# Materials provided

↓↓↓

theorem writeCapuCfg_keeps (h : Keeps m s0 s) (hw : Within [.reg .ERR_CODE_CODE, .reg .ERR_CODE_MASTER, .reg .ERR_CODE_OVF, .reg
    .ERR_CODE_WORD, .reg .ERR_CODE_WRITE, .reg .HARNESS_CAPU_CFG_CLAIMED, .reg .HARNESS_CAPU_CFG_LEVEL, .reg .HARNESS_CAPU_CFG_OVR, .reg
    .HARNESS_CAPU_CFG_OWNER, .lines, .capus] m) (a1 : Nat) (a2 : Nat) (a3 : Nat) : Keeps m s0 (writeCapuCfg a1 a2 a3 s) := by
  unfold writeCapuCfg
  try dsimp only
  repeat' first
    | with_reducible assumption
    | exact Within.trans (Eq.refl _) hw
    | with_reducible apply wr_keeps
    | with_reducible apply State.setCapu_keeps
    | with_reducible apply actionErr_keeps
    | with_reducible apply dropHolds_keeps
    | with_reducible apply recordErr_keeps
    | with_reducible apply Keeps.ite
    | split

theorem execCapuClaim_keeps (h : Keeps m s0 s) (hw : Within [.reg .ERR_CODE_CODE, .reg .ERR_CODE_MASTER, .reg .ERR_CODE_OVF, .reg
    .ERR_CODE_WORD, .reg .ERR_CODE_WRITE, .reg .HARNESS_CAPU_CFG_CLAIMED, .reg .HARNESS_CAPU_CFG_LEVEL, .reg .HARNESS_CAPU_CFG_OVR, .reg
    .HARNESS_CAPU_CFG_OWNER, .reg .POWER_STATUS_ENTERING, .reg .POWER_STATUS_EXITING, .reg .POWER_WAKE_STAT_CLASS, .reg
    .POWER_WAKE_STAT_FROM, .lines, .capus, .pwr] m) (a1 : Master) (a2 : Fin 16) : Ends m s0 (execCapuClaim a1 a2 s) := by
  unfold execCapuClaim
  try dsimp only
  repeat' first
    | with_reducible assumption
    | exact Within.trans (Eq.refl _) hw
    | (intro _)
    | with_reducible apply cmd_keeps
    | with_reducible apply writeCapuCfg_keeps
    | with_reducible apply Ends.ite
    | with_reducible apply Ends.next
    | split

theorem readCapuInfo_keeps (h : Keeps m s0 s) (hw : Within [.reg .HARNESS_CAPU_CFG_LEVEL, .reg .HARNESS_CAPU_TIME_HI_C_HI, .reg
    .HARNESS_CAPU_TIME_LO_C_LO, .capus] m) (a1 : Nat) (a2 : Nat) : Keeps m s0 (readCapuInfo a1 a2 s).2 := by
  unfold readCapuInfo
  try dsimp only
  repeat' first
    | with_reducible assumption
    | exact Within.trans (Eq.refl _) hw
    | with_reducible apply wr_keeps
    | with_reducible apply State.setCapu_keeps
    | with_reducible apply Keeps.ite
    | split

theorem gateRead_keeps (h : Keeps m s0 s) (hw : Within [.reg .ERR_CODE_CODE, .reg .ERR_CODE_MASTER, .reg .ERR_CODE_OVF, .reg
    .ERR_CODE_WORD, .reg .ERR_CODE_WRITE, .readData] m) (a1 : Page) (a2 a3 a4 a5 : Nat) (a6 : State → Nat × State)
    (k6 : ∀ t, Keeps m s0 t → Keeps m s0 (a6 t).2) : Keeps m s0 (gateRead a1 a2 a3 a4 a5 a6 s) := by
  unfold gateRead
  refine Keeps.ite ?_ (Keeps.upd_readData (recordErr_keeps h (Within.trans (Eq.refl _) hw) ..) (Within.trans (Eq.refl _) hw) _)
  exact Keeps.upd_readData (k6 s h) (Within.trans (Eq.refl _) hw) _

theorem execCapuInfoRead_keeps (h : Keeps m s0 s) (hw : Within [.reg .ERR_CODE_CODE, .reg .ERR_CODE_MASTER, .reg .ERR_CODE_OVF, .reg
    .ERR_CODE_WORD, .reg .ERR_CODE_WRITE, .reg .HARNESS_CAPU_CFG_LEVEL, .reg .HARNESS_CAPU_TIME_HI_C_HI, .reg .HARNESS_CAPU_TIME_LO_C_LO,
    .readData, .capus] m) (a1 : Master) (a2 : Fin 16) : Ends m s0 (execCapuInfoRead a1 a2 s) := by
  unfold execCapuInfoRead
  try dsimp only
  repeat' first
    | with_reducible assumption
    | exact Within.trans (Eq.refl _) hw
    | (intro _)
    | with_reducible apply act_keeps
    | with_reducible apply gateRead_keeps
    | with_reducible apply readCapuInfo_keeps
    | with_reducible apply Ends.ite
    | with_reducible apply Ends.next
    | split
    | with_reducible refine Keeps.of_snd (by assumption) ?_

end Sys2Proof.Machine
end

↑↑↑
↓↓↓

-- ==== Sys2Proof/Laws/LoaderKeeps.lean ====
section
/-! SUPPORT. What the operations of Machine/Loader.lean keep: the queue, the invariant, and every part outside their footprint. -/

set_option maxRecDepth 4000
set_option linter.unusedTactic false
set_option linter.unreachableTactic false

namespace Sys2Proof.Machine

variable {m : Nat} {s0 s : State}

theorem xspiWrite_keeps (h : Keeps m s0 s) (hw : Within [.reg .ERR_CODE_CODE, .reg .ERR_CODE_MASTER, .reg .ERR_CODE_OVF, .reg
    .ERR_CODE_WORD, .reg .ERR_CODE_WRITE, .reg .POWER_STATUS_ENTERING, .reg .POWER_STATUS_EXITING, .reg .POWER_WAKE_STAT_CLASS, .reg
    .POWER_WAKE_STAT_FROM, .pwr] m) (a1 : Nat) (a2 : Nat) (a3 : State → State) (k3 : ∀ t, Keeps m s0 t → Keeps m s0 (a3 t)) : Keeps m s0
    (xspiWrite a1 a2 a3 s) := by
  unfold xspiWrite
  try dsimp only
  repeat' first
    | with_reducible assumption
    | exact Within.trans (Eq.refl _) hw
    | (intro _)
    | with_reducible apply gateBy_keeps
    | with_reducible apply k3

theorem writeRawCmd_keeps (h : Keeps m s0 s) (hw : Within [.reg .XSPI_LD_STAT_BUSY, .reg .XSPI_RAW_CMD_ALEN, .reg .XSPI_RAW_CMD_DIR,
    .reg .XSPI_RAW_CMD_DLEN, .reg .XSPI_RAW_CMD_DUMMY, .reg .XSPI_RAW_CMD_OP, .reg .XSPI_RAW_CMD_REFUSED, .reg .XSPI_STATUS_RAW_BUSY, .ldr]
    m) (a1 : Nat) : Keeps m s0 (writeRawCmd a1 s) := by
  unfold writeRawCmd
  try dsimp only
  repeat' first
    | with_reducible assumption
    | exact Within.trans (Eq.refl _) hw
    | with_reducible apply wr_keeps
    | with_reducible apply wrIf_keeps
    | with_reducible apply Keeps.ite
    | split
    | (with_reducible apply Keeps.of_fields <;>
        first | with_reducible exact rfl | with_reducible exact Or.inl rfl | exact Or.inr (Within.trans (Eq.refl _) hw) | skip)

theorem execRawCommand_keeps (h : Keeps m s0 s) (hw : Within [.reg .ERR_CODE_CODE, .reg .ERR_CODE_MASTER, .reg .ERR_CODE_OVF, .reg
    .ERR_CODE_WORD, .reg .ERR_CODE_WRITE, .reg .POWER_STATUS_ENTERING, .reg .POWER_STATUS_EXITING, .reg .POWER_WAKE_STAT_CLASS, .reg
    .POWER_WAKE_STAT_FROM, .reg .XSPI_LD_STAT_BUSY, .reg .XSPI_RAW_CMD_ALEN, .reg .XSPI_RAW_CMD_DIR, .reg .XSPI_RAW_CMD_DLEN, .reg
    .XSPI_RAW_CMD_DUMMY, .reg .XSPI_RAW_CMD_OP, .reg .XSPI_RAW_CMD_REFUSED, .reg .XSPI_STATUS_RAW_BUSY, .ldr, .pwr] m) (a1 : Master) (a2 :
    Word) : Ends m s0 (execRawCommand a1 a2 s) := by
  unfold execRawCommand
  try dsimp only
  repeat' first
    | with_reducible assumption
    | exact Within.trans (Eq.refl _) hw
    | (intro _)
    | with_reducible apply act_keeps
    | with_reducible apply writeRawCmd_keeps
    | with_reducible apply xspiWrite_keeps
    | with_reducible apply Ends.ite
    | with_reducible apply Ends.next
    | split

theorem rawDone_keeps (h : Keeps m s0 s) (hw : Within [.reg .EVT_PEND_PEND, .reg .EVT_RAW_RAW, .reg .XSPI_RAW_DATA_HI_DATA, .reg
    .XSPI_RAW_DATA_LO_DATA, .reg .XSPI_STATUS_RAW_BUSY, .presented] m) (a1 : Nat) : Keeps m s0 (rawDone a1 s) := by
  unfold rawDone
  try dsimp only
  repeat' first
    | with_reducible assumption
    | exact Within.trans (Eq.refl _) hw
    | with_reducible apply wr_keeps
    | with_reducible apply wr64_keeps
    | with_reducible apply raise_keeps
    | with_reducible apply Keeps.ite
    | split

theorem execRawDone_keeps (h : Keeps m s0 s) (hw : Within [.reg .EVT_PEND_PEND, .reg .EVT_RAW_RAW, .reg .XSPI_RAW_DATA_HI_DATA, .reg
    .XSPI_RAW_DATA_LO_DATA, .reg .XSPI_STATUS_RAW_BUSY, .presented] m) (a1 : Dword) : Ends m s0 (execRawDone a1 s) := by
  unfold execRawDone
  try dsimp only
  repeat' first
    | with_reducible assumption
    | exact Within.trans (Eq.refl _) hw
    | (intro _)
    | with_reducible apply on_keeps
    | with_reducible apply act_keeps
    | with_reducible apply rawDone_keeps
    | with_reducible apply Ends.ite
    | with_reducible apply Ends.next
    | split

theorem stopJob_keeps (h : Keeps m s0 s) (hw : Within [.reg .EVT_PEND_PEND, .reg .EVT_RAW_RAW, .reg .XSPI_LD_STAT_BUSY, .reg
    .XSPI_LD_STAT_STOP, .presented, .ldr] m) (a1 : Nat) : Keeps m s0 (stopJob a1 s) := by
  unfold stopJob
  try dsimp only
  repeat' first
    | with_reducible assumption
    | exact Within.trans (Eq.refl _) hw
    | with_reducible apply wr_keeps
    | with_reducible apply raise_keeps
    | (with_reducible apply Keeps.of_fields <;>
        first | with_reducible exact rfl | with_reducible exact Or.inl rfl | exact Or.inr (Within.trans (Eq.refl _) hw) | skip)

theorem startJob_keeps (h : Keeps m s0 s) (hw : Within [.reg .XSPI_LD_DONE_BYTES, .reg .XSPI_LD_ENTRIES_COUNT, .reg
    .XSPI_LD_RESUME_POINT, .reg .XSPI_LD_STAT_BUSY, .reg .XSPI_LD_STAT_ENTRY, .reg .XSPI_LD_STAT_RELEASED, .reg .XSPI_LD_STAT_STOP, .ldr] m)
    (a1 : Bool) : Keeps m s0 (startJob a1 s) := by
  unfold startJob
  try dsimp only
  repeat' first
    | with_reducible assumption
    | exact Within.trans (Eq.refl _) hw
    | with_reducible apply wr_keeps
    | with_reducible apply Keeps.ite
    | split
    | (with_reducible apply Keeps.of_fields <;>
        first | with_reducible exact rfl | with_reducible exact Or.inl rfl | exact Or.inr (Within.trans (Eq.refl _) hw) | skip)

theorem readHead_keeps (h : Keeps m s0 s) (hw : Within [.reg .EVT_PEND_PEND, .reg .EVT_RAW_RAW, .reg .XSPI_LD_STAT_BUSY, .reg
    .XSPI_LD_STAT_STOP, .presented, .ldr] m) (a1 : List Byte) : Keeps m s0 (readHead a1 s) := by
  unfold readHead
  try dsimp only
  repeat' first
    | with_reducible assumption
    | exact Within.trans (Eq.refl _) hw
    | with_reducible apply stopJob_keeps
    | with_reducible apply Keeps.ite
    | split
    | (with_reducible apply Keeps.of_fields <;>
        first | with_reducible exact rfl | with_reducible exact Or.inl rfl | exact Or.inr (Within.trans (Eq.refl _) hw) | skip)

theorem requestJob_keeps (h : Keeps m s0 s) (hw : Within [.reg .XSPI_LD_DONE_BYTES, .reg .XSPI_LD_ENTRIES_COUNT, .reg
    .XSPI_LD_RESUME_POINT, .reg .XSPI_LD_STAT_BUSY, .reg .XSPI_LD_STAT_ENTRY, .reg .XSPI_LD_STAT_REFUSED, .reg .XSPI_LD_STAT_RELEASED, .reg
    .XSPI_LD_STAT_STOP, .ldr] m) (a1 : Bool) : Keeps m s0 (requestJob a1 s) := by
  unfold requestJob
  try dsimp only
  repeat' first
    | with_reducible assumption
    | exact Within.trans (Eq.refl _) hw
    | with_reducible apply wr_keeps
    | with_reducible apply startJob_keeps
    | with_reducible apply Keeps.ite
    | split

↑↑↑

# Exercise description
Work out how many lines in the material above hold the word "false"; answer with the number only.

# Solution to this problem
2